Good luck and keep us posted.
Kazzyx2
Lauramarie, I am SO SO SO sorry to read this. Anaplastic is an absolutely dreadful diagnosis and I feel so bad for you and your mum. Coming on top of your Uncle's death, this must be just too much right now.
I don't have experience to share but I can suggest a book that you might find helpful. I read it over Christmas and it's Lisa Niemi Swayze's book 'Worth Fighting For' which tells of her final months with her husband Patrick (yes, THE Patrick Swayze). Her attitude to making the most of limited time is really inspirational. If you can get a copy, I think you might find her infectious enthusiasm for not wasting the little time you have left and enjoying every moment together could be helpful.
Best wishes
Barbara
Huge hugs to you. You're not being selfish at all, you know. The stuck in glue feeling is a natural reaction to the sudden bad news.
You might already have found these pages on the site, but if not, they could be a useful starting point.
http://www.macmillan.org.uk/Cancerinformation/Ifsomeoneelsehascancer/Talkingtosomeone/Talkingtosomeone.aspx
and
http://www.macmillan.org.uk/Cancerinformation/Ifsomeoneelsehascancer/Talkingtosomeone/Makingsureyouhavesupport.aspx
Are you in touch with your local MacMillan Centre? Because they can help you as well as your Mum.
Thinking about you
xxx
Essdee
Hi Lauramarie
Very sad news for you and not easy. Big big hugs to you.

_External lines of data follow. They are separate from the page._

-- ==== Sys2Proof/Machine/Flags.lean ====
section
/-! DEFINITION. Every flag computation: BUSY and STATUS as the host reads them, and what acceptance, rejection and the end of an
operation do to the flags (10_state.md R29, R30, R34). -/

namespace Sys2Proof.Machine

/-- `BUSY`: 1 exactly when `OPR != 0`; not a flip-flop (R29). -/
def busy (s : State) : Bool := s.opr != .idle

/-- A flag as one bit. -/
def flagBit (b : Bool) : BitVec 1 := BitVec.ofBool b

/-- `STATUS` as a read returns it: `{0b000, OUTV, XKV, ERR, DONE, BUSY}` (R34). -/
def statusByte (s : State) : Byte :=
  (0 : BitVec 3) ++ flagBit s.outv ++ flagBit s.xkv ++ flagBit s.err ++ flagBit s.done ++ flagBit (busy s)

/-- `ERRCODE` 0x00: no error (R30). -/
def errNone : Byte := 0x00
/-- `ERRCODE` 0x01: InvalidInputLength (R30, 60_exceptions.md R180). -/
def errInvalidInputLength : Byte := 0x01
/-- `ERRCODE` 0x02: AllocationFailure, assigned and never produced (R30, R182). -/
def errAllocationFailure : Byte := 0x02

/-- The flags at the acceptance of any operation: `DONE`, `ERR`, `ERRCODE`, `XKV` cleared (44_block_cipher.md R155). -/
def clearReport (s : State) : State := { s with done := false, err := false, errcode := errNone, xkv := false }

/-- The flags at a rejection, the whole of its report (60_exceptions.md R181). -/
def reportInvalidLength (s : State) : State :=
  { s with err := true, errcode := errInvalidInputLength, done := false }

end Sys2Proof.Machine
end

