/-- Settles O8: a busy core drops the byte, an idle one runs the command it decodes to, a reserved byte is dropped. -/
theorem commandWriteOutcome : Obligations.CommandWriteOutcome := by
  intro v s
  obtain ⟨hreserved, hbusy⟩ := reservedAndBusyCommandsDropped
  by_cases hop : s.opr = .idle
  case neg => rw [if_pos hop, hbusy v s hop]
  rw [if_neg (not_not.mpr hop)]
  obtain rfl | rfl | rfl | rfl | hv := commandByte_cases v
  · exact hostAccess_command (v := 0x00) rfl s
  · rw [hostAccess_command (v := 0x01) rfl, exec_expandKey_of_idle hop]
    rfl
  · rw [hostAccess_command (v := 0x02) rfl, exec_blockCommand_of_idle .encrypt hop, startBlockOperation_eq]
    rfl
  · rw [hostAccess_command (v := 0x03) rfl, exec_blockCommand_of_idle .decrypt hop, startBlockOperation_eq]
    rfl
  · have hne {w : Byte} (hw : w.toNat < 4) : v ≠ w := by rintro rfl; omega
    have hblock : ¬ (v = 0x02 ∨ v = 0x03) := not_or.mpr ⟨hne (by decide), hne (by decide)⟩
    rw [hreserved v s hv, if_neg (hne (w := 0x00) (by decide)), if_neg (hne (w := 0x01) (by decide)), if_neg hblock]

/-! ### The step -/

/-- Settles O32: the host's move is the write of the byte to `CMD`, alone or chosen first. -/
theorem stepRunsPendingCommand : Obligations.StepRunsPendingCommand := by
  intro s v rest i hp hd
  refine ⟨fun hop => ?_, fun q hop hs => ?_⟩
  · rw [step_host_alone s _ rest hp ((busy_eq_false s).mpr hop)]
    exact hostAccess_command hd _
  · rw [step_contended s _ rest hp ((busy_eq_true s).mpr hop), chooseAgent, hs]
    exact hostAccess_command hd _

/-- Settles O33: the core's move is the micro-operation its word decodes to, alone or chosen first. -/
theorem stepRunsFetchedMicroOperation : Obligations.StepRunsFetchedMicroOperation := by
  intro s w i hop hw hd
  have hb : busy s = true := (busy_eq_true s).mpr hop
  have hf : fetch s = some i := (decodeMicro_of_fetch hw).mpr hd
  refine ⟨fun hp => ?_, fun a rest q hp hs => ?_⟩
  · rw [step_core_alone s hp hb, coreStep_of_fetch s i hf]
  · rw [step_contended s a rest hp hb, chooseAgent, hs]
    exact coreStep_of_fetch { s with sched := q } i hf

end Sys2Proof.Machine
end

section
/-! PROOF. The micro-operations in their places (R159 to R164): what a busy core fetches, and the two that end an operation. -/

namespace Sys2Proof

/-- A word of format U is no command. -/
theorem isCommand_of_encode_micro {i : Instr} {w : BitVec 10} (h : encode i = .micro w) : i.isCommand = false := by
  cases i with
  | nop | expandKey | encryptBlock | decryptBlock => cases h
  | kx | ark | sb | sr | mc | isb | isr | imc | fin | finx => rfl

namespace Machine

/-- What a core fetches is a legal micro-operation. -/
theorem micro_of_fetch {s : State} {i : Instr} (h : fetch s = some i) : i.wf = true ∧ i.isCommand = false := by
  cases hw : microWord s.opr s.upc with
  | none =>
    rw [fetch, hw] at h
    cases h
  | some w =>
    obtain ⟨henc, hwf⟩ := encode_of_decodeMicro ((decodeMicro_of_fetch hw).mp h)
    exact ⟨hwf, isCommand_of_encode_micro henc⟩

/-- Settles O5: the listings and the formula are one map, and every word of it is a micro-operation. -/
theorem coreStepExecutesUop : Obligations.CoreStepExecutesUop := by
  intro s hb
  obtain ⟨i, hi⟩ := Option.isSome_iff_exists.mp (isSome_uop ((busy_eq_true s).mp hb) s.upc)
  have hf : fetch s = some i := (fetch_eq_uop s).trans hi
  obtain ⟨hwf, hmicro⟩ := micro_of_fetch hf
  exact ⟨i, hi, hf, hwf, hmicro, coreStep_of_fetch s i hf⟩

/-! ### The two ends -/

/-- On the assigned addresses an end is fetched at the last one only, and which end is the operation's. -/
theorem fetch_end_iff {s : State} (hb : busy s = true) (hu : s.upc.toNat ≤ lastUpc s.opr) {i : Instr}
    (hi : i = .fin ∨ i = .finx) :
    fetch s = some i ↔ s.upc.toNat = lastUpc s.opr ∧ i = if s.opr = .expandKey then .finx else .fin := by
  have hne {j : Instr} (hf : fetch s = some j) (hj : j ≠ .fin ∧ j ≠ .finx) : fetch s ≠ some i := by
    rintro h
    cases hf.symm.trans h
    exact hi.elim hj.1 hj.2
  obtain hl | hl := hu.lt_or_eq
  · refine iff_of_false ?_ fun h => hl.ne h.1
    by_cases hk : s.upc.toNat < 40
    · exact hne (fetch_expansion hb hk) (by simp)
    · obtain ⟨j, hj, ht, -⟩ := uop_transform s.opr s.upc (by omega) hl
      have hend : j ≠ .fin ∧ j ≠ .finx := by constructor <;> rintro rfl <;> cases ht
      exact hne ((fetch_eq_uop s).trans hj) hend
  · rw [fetch_last hb hl, Option.some_inj]
    exact ⟨fun h => ⟨hl, h.symm⟩, fun h => h.2.symm⟩

theorem fetch_of_idle {s : State} (hop : s.opr = .idle) : fetch s = none := by
  rw [fetch_eq_uop, hop]
  rfl

theorem fetch_fin_iff {s : State} (hu : s.upc.toNat ≤ lastUpc s.opr) : fetch s = some .fin ↔ s.upc.toNat = 80 := by
  by_cases hop : s.opr = .idle
  · rw [hop] at hu
    have h0 : s.upc.toNat ≤ 0 := hu
    rw [fetch_of_idle hop]
    exact iff_of_false (nomatch ·) (by omega)
  rw [fetch_end_iff ((busy_eq_true s).mpr hop) hu (.inl rfl)]
  cases h : s.opr with
  | idle => exact absurd h hop
  | expandKey =>
    rw [h] at hu
    have h40 : s.upc.toNat ≤ 40 := hu
    exact iff_of_false (fun hf => nomatch hf.2) (by omega)
  | encryptBlock | decryptBlock => simp [lastUpc]

theorem fetch_finx_iff {s : State} (hu : s.upc.toNat ≤ lastUpc s.opr) :
    fetch s = some .finx ↔ s.opr = .expandKey ∧ s.upc.toNat = 40 := by
  by_cases hop : s.opr = .idle
  · rw [fetch_of_idle hop, hop]
    simp
  rw [fetch_end_iff ((busy_eq_true s).mpr hop) hu (.inr rfl)]
  cases h : s.opr with
  | idle => exact absurd h hop
  | expandKey => simp [lastUpc]
  | encryptBlock | decryptBlock => simp

/-- Settles O18: `FIN` as the model writes it, and its place as the end of a block operation. -/
theorem finLatchesAndReleases : Obligations.FinLatchesAndReleases :=
  ⟨fun _ => ⟨rfl, _, rfl, fun k => ⟨rfl, Vector.getElem_replicate k.isLt⟩, fun k => Vector.getElem_replicate k.isLt, rfl⟩,
    fun _ hu => fetch_fin_iff hu⟩

/-- Settles O19: `FINX` as the model writes it, and its place as the end of `EXPAND_KEY`. -/
theorem finxShowsExpandedKey : Obligations.FinxShowsExpandedKey := ⟨fun _ => ⟨rfl, rfl⟩, fun _ hu => fetch_finx_iff hu⟩

/-! ### What a micro-operation does not read (R158) -/

/-- The state with the operand registers of `h`, the accesses `p` still to be made and the reads `r` received: what the host
changes by an access that is no reset and no command. -/
def withHost (s h : State) (p : List HostAccess) (r : List (Byte × Byte)) : State :=
  { s with key := h.key, block := h.block, keylen := h.keylen, blklen := h.blklen, pending := p, reads := r }

section
variable {i : Instr} {s t : State} (h : State) (p : List HostAccess) (r : List (Byte × Byte))

theorem exec_withHost (hi : i.isCommand = false) (he : exec i s = .next t) :
    exec i (withHost s h p r) = .next (withHost t h p r) := by
  cases i with
  | nop | expandKey | encryptBlock | decryptBlock => cases hi
  | kx arg =>
    have harg : 4 ≤ arg.toNat ∧ arg.toNat ≤ 43 := by simpa [Instr.wf] using wf_of_exec he
    cases (exec_kx harg s).symm.trans he
    exact exec_kx harg _
  | ark arg =>
    have harg : arg.toNat ≤ 10 := of_decide_eq_true (wf_of_exec he)
    simp only [exec, execArk, dif_pos harg] at he ⊢
    cases he
    rfl
  | sb | sr | mc | isb | isr | imc | fin | finx =>
    cases he
    rfl
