-- ==== Sys2Proof/Machine/Run.lean ====
section
/-!
DEFINITION. A run with the host in it: the host's moves between steps (spec/00_scope.md R17, spec/60_exceptions.md R133)
and a frame of STEPS_PER_FRAME steps (spec/00_scope.md R6).
-/

namespace Sys2Proof.Machine

/-- What may happen to the block: one step, or a move of the host between steps (R133). -/
inductive HostMove where
  | step
  | key (k : Nat) (pressed : Bool)
  | load (bytes : List Byte)
  | reset
deriving DecidableEq, Repr

/-- A step request: "A step request is refused and changes nothing" in a halted block (R122). -/
def State.requestStep (s : State) : State :=
  match step s with
  | .next t => t
  | .fault _ => s
  | .refused _ => s

/-- The effect of one move. -/
def State.move (s : State) : HostMove → State
  | .step => s.requestStep
  | .key k pressed => s.writeKey k pressed
  | .load bytes => s.loadProgram bytes
  | .reset => s.hostReset

/-- The state after a schedule of moves, in order (R54: step k completes before what follows begins). -/
def State.moves (s : State) (ms : List HostMove) : State := ms.foldl State.move s

/-- One frame: STEPS_PER_FRAME step requests, after which the host reads the display (R146, R147). -/
def State.runFrame (stepsPerFrame : Nat) (s : State) : State := s.moves (List.replicate stepsPerFrame .step)

end Sys2Proof.Machine
end

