/-- LD DT,Vx and ADD I,Vx use V[x], or the index x itself under ANOMALY_A_COMPAT; I wraps modulo 2^16 and no flag is
written. Derived: R111 and R114 rest on the spec's decisions D5 and D14. -/
def Obligations.SetDtAndAddToI : Prop :=
  ∀ x : RegIdx,
    decodeWord (0xF#4 ++ nibbleBits x ++ 0x15#8) = .ok (.ldDtVx x) ∧
    decodeWord (0xF#4 ++ nibbleBits x ++ 0x1E#8) = .ok (.addIVx x) ∧
    ∀ (s : State) (v : Nat),
      (s.config.anomalyACompat = false → v = (s.reg x).toNat) → (s.config.anomalyACompat = true → v = x.val) →
      (∃ t, exec (.ldDtVx x) s = .next t ∧ t.DT.toNat = v ∧ ChangesOnly (fun p => p = .DT) s t) ∧
      (∃ t, exec (.addIVx x) s = .next t ∧ t.I.toNat = (s.I.toNat + v) % 65536 ∧ ChangesOnly (fun p => p = .I) s t)

/-- R113, LD Vx,K: the lowest pressed key goes to Vx; with no key pressed the handler takes pc back by 2, and the whole
step leaves pc on the instruction and changes nothing but the ticking timers and the opcode scratch. Derived: the scratch is
log entry 3. -/
def Obligations.KeyWaitTakesLowestKeyOrRepeats : Prop :=
  ∀ x : RegIdx, decodeWord (0xF#4 ++ nibbleBits x ++ 0x0A#8) = .ok (.ldVxK x) ∧
    ∀ s : State,
      (∀ k : RegIdx, s.KEY[k] = true → (∀ j : RegIdx, j < k → s.KEY[j] = false) →
        ∃ t, exec (.ldVxK x) s = .next t ∧ (t.reg x).toNat = k.val ∧ ChangesOnly (fun p => p = .reg x) s t) ∧
      ((∀ k : RegIdx, s.KEY[k] = false) →
        (∃ t, exec (.ldVxK x) s = .next t ∧ t.pc = s.pc - 2 ∧ ChangesOnly (fun p => p = .pc) s t) ∧
        (∀ w : Word, s.status = .running → s.fetch = .ok w → decodeWord w = .ok (.ldVxK x) →
          ∃ t, step s = .next t ∧ t.pc = s.pc ∧ t.DT.toNat = s.DT.toNat - 1 ∧ t.ST.toNat = s.ST.toNat - 1 ∧
            ChangesOnly (fun p => p = .DT ∨ p = .ST ∨ p = .opcode) s t))

/-- LD F,Vx: I is the address of glyph V[x]; with V[x] above 15 it faults Undefined under fault and is used as it is under
unmasked. Derived: R115 rests on the spec's decision D12. -/
def Obligations.LdFPointsAtTheGlyph : Prop :=
  ∀ x : RegIdx, decodeWord (0xF#4 ++ nibbleBits x ++ 0x29#8) = .ok (.ldFVx x) ∧
    ∀ s : State,
      ((s.reg x).toNat > 15 ∧ s.config.fontDigitPolicy = .fault → exec (.ldFVx x) s = .fault .undefined) ∧
      ((s.reg x).toNat ≤ 15 ∨ s.config.fontDigitPolicy = .unmasked →
        ∃ t, exec (.ldFVx x) s = .next t ∧ t.I.toNat = 0x50 + 5 * (s.reg x).toNat ∧
          ChangesOnly (fun p => p = .I) s t)

/-- R116, LD B,Vx: the three decimal digits of V[x] at I, I+1 and I+2, hundreds first, and no other byte changed; it
faults OutOfBounds when I + 3 > 4096, or on an address below 0x200 under LOW_MEMORY_WRITES = fault. Its premise on the
memory list is the invariant EveryStepKeepsTheInvariant keeps. Derived: R116 with R45 and R48, the spec's decisions D16 and
D7. -/
def Obligations.LdBStoresTheDecimalDigits : Prop :=
  ∀ x : RegIdx, decodeWord (0xF#4 ++ nibbleBits x ++ 0x33#8) = .ok (.ldBVx x) ∧
    ∀ s : State, MemCanonical s →
      (s.I.toNat + 3 > 4096 ∨ (s.config.lowMemoryWrites = .fault ∧ s.I.toNat < 0x200) →
        exec (.ldBVx x) s = .fault .outOfBounds) ∧
      (s.I.toNat + 3 ≤ 4096 ∧ (s.config.lowMemoryWrites = .allow ∨ 0x200 ≤ s.I.toNat) →
        ∃ t, exec (.ldBVx x) s = .next t ∧
          (t.byteAt s.I.toNat).toNat = (s.reg x).toNat / 100 ∧
          (t.byteAt (s.I.toNat + 1)).toNat = (s.reg x).toNat / 10 % 10 ∧
          (t.byteAt (s.I.toNat + 2)).toNat = (s.reg x).toNat % 10 ∧
          ChangesOnly (fun p => ∃ k < 3, p = .byte (s.I.toNat + k)) s t)

/-- LD [I],Vx: V0..Vx at I, I+1, ..., I+x and no other byte changed; I advances by x + 1 modulo 2^16 exactly under
LOADSTORE_INCREMENTS_I; it faults OutOfBounds out of range or, under LOW_MEMORY_WRITES = fault, below 0x200. Its premise on
the memory list is the invariant EveryStepKeepsTheInvariant keeps. Derived: R117 rests on the spec's decision D4. -/
def Obligations.StoreBlockWritesV0ToVx : Prop :=
  ∀ x : RegIdx, decodeWord (0xF#4 ++ nibbleBits x ++ 0x55#8) = .ok (.ldMemVx x) ∧
    ∀ s : State, MemCanonical s →
      (s.I.toNat + x.val + 1 > 4096 ∨ (s.config.lowMemoryWrites = .fault ∧ s.I.toNat < 0x200) →
        exec (.ldMemVx x) s = .fault .outOfBounds) ∧
      (s.I.toNat + x.val + 1 ≤ 4096 ∧ (s.config.lowMemoryWrites = .allow ∨ 0x200 ≤ s.I.toNat) →
        ∃ t, exec (.ldMemVx x) s = .next t ∧
          (∀ z : RegIdx, z ≤ x → t.byteAt (s.I.toNat + z.val) = s.reg z) ∧
          (s.config.loadStoreIncrementsI = false → t.I = s.I) ∧
          (s.config.loadStoreIncrementsI = true → t.I.toNat = (s.I.toNat + x.val + 1) % 65536) ∧
          ChangesOnly (fun p => p = .I ∨ ∃ z : RegIdx, z ≤ x ∧ p = .byte (s.I.toNat + z.val)) s t)
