end KeptByEdits

/-! ### The sound timer (R30) -/

/-- The two states differ at most in the sound timer. -/
def SameButSound (s s' : State) : Prop := ∃ v, s' = { s with ST := v }

theorem sameButSound_keptByEdits : KeptByEdits SameButSound where
  agree := by rintro s _ ⟨v, rfl⟩; exact ⟨_, _, v, rfl⟩
  V _ := by rintro ⟨v, rfl⟩; exact ⟨v, rfl⟩
  I _ := by rintro ⟨v, rfl⟩; exact ⟨v, rfl⟩
  pc _ := by rintro ⟨v, rfl⟩; exact ⟨v, rfl⟩
  DT _ := by rintro ⟨v, rfl⟩; exact ⟨v, rfl⟩
  ST v := by rintro ⟨_, rfl⟩; exact ⟨v, rfl⟩
  DISP _ := by rintro ⟨v, rfl⟩; exact ⟨v, rfl⟩
  draws _ := by rintro ⟨v, rfl⟩; exact ⟨v, rfl⟩
  store _ := by rintro ⟨v, rfl⟩; exact ⟨v, rfl⟩
  push := by rintro s _ ⟨v, rfl⟩ _ _; exact ⟨v, rfl⟩
  pop := by rintro s _ ⟨v, rfl⟩ _ _; exact ⟨v, rfl⟩

/-- Settles O47: no handler tells two states apart that differ in the sound timer alone. -/
theorem noInstructionReadsTheSoundTimer : Obligations.NoInstructionReadsTheSoundTimer := by
  intro i s v
  have hrel := sameButSound_keptByEdits.exec_related i (s := s) ⟨v, rfl⟩
  refine ⟨fun t ht => ?_, fun k hk => (hk ▸ hrel).of_fault⟩
  obtain ⟨_, ht', w, rfl⟩ := (ht ▸ hrel).of_next
  exact ⟨_, ht', rfl⟩

/-! ### Stale stack cells and the opcode scratch (R28, R34, R39) -/

/-- A push fills the first stale cell of both states with the same value (R81). -/
theorem pushed_sameToPrograms (h : SameToPrograms s s') (hSP : s.SP.val < 16) (hSP' : s'.SP.val < 16) :
    SameToPrograms (s.pushed hSP) (s'.pushed hSP') :=
  { h with
    SP := by simp [State.pushed, h.SP]
    stackBelow := by
      intro j hj
      rw [pushed_stack, pushed_stack, h.SP, h.pc]
      refine related_ite (fun _ => rfl) (fun hne => h.stackBelow j ?_)
      exact Nat.lt_of_le_of_ne (Nat.le_of_lt_succ hj) (Ne.symm hne) }

/-- A pop reads a cell below SP, where the two states agree (R79). -/
theorem popped_sameToPrograms (h : SameToPrograms s s') (hSP : 0 < s.SP.val) (hSP' : 0 < s'.SP.val) :
    SameToPrograms (s.popped hSP) (s'.popped hSP') :=
  { h with
    pc := by
      have htop := h.stackBelow ⟨s.SP.val - 1, by omega⟩ (Nat.sub_lt hSP Nat.one_pos)
      simpa [State.popped, h.SP] using htop
    SP := by simp [State.popped, h.SP]
    stackBelow := fun j hj => h.stackBelow j (Nat.lt_of_lt_of_le hj (Nat.sub_le _ _)) }

theorem sameToPrograms_keptByEdits : KeptByEdits SameToPrograms where
  agree {s s'} h := by
    obtain ⟨hV, hI, hpc, hSP, -, hDT, -, hKEY, hDISP, hmem, hstatus, hconfig, hdraws⟩ := h
    refine ⟨s'.STACK, s'.opcode, s'.ST, ?_⟩
    rw [← hV, ← hI, ← hpc, ← hSP, ← hDT, ← hKEY, ← hDISP, ← hmem, ← hstatus, ← hconfig, ← hdraws]
  V _ h := { h with V := rfl }
  I _ h := { h with I := rfl }
  pc _ h := { h with pc := rfl }
  DT _ h := { h with DT := rfl }
  ST _ h := { h with ST := rfl }
  DISP _ h := { h with DISP := rfl }
  draws _ h := { h with draws := rfl }
  store _ h := { h with mem := by simp only [h.config, h.mem] }
  push := pushed_sameToPrograms
  pop := popped_sameToPrograms

/-- The fetch reads pc and memory alone. -/
theorem fetch_sameToPrograms (h : SameToPrograms s s') : s'.fetch = s.fetch := by
  simp only [State.fetch, State.fetchWord, State.byteAt, h.pc, h.mem, h.config]

theorem advance_sameToPrograms (h : SameToPrograms s s') (w : Word) : SameToPrograms (s.advance w) (s'.advance w) :=
  { h with pc := by simp [h.pc] }

theorem tick_sameToPrograms (h : SameToPrograms s s') : SameToPrograms s.tick s'.tick :=
  { h with
    DT := by simp [h.DT]
    ST := by simp [h.ST] }

theorem takeFault_sameToPrograms (h : SameToPrograms s s') (k : Fault) :
    SameToPrograms (s.takeFault k) (s'.takeFault k) :=
  { h with status := rfl }

theorem finishStep_related (h : SameToPrograms s s') {o o' : Out} (ho : Out.Related SameToPrograms o o') :
    Out.Related SameToPrograms (finishStep s o) (finishStep s' o') := by
  cases ho with
  | next ht => exact .next (tick_sameToPrograms ht)
  | fault k => exact .next (takeFault_sameToPrograms h k)
  | refused r => exact .refused r

/-- Two states no program can tell apart take the same step. -/
theorem step_related (h : SameToPrograms s s') : Out.Related SameToPrograms (step s) (step s') := by
  have hf := fetch_sameToPrograms h
  cases hs : s.status with
  | halted k =>
    rw [step_of_halted hs, step_of_halted (h.status.trans hs)]
    exact .refused _
  | running =>
    have hs' := h.status.trans hs
    cases hw : s.fetch with
    | error k =>
      rw [step_of_fetch_error hs hw, step_of_fetch_error hs' (hf.trans hw)]
      exact .next (takeFault_sameToPrograms h k)
    | ok w =>
      cases hd : decodeWord w with
      | error e =>
        rw [step_of_illegal hs hw hd, step_of_illegal hs' (hf.trans hw) hd]
        exact .next (takeFault_sameToPrograms h _)
      | ok i =>
        rw [step_of_decoded hs hw hd, step_of_decoded hs' (hf.trans hw) hd]
        exact finishStep_related h (sameToPrograms_keptByEdits.exec_related i (advance_sameToPrograms h w))

/-- Settles O46: the step relates the two states' answers. -/
theorem staleCellsAndScratchAreUnobservable : Obligations.StaleCellsAndScratchAreUnobservable := by
  intro s s' h
  have hstep := step_related h
  exact ⟨fun t ht => (ht ▸ hstep).of_next, fun r hr => (hr ▸ hstep).of_refused⟩

end Sys2Proof.Machine
end

section
/-!
The invariant of the block (spec/10_state.md R25, R35, R37; log entries 1, 4 and 8): reset meets it, every step keeps it
and so does every schedule; and no schedule changes the configuration.
-/

namespace Sys2Proof.Machine

variable {s t : State}

/-! ### Schedules -/

/-- A step request leaves the state as it is or answers the next state of a step (R122). -/
theorem requestStep_cases (s : State) : s.requestStep = s ∨ step s = .next s.requestStep := by
  unfold State.requestStep
  split
  · next h => exact .inr h
  · exact .inl rfl
  · exact .inl rfl

/-- What every move keeps, every schedule keeps. -/
theorem moves_induction {P : State → Prop} (hmove : ∀ s m, P s → P (s.move m)) (ms : List HostMove) (hs : P s) :
    P (s.moves ms) := by
  induction ms generalizing s with
  | nil => exact hs
  | cons m ms ih => exact ih (hmove s m hs)

/-! ### The configuration (R35) -/

theorem exec_config {i : Instr} (h : exec i s = .next t) : t.config = s.config :=
  exec_changesOnly h .config (by cases i <;> simp [writes])

theorem step_config (h : step s = .next t) : t.config = s.config := by
  obtain ⟨-, ⟨k, rfl⟩ | ⟨w, i, u, -, -, hu, rfl⟩⟩ := step_cases h
  · rfl
  · rw [tick_config, exec_config hu, advance_config]

theorem writeKey_eq (s : State) (k : Nat) (pressed : Bool) :
    s.writeKey k pressed = { s with KEY := (s.writeKey k pressed).KEY } := by
  unfold State.writeKey
  split <;> rfl

theorem move_config (s : State) (m : HostMove) : (s.move m).config = s.config := by
  cases m with
  | step =>
    rcases requestStep_cases s with h | h
    · exact congrArg State.config h
    · exact step_config h
  | key k pressed => rw [State.move, writeKey_eq]
  | load bytes =>
    simp only [State.move, State.loadProgram]
    split <;> rfl
  | reset => rfl

/-- Settles O16, by induction on the schedule. -/
theorem configurationNeverChanges : Obligations.ConfigurationNeverChanges :=
  fun s ms => moves_induction (P := fun t => t.config = s.config) (fun t m ht => (move_config t m).trans ht) ms rfl

/-! ### Memory (log entry 4) -/

/-- Canonical memory as a relation of a state to itself, which a handler's edits keep. -/
def SameAndCanonical (s s' : State) : Prop := s' = s ∧ MemCanonical s

theorem sameAndCanonical_keptByEdits : KeptByEdits SameAndCanonical where
  agree := by rintro s _ ⟨rfl, _⟩; exact ⟨_, _, _, rfl⟩
  V _ := by rintro ⟨rfl, h⟩; exact ⟨rfl, h⟩
  I _ := by rintro ⟨rfl, h⟩; exact ⟨rfl, h⟩
  pc _ := by rintro ⟨rfl, h⟩; exact ⟨rfl, h⟩
  DT _ := by rintro ⟨rfl, h⟩; exact ⟨rfl, h⟩
  ST _ := by rintro ⟨rfl, h⟩; exact ⟨rfl, h⟩
  DISP _ := by rintro ⟨rfl, h⟩; exact ⟨rfl, h⟩
  draws _ := by rintro ⟨rfl, h⟩; exact ⟨rfl, h⟩
  store hb := by
    rintro ⟨rfl, h⟩
    refine ⟨rfl, ?_⟩
    rcases hb with rfl | hb
    · exact h
    · exact wf_copyIn h _ _ hb
  push := by rintro s _ ⟨rfl, h⟩ _ _; exact ⟨rfl, h⟩
  pop := by rintro s _ ⟨rfl, h⟩ _ _; exact ⟨rfl, h⟩

theorem exec_memCanonical {i : Instr} (h : exec i s = .next t) (hs : MemCanonical s) : MemCanonical t := by
  have hrel := sameAndCanonical_keptByEdits.exec_related i ⟨rfl, hs⟩
  rw [h] at hrel
  obtain ⟨_, _, _, ht⟩ := hrel.of_next
  exact ht

/-! ### The program counter and the stack (R25) -/

theorem zextAddr_toNat (nnn : Addr) : (zextAddr nnn).toNat = nnn.toNat := by
  have := nnn.isLt
  simp [zextAddr]
  omega

theorem zextByte_toNat (b : Byte) : (zextByte b).toNat = b.toNat := by
  have := b.isLt
  simp [zextByte]
  omega

/-- A jump lands inside the first 4096 addresses. -/
theorem pcBounded_setPc_zextAddr (s : State) (nnn : Addr) : PcBounded (s.setPc (zextAddr nnn)) := by
  have hnnn := nnn.isLt
  simp only [PcBounded, setPc_pc, zextAddr_toNat]
  omega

Your not being selfish you need to time to think and don't be hard on yourself for that. Maybe sitting down and making a list of questions might help you.
It will naturally happen talking to your mum I hope, it can sometimes be tricky. We have had several family members die of cancer over the years and its not an easy thing for some to talk about.
I haven't looked on here, but I am sure there are some pages on being a carer and what to ask. I know there are carer groups you can join. Cancer Research Uk also does good info pages with most having questions that you can ask about.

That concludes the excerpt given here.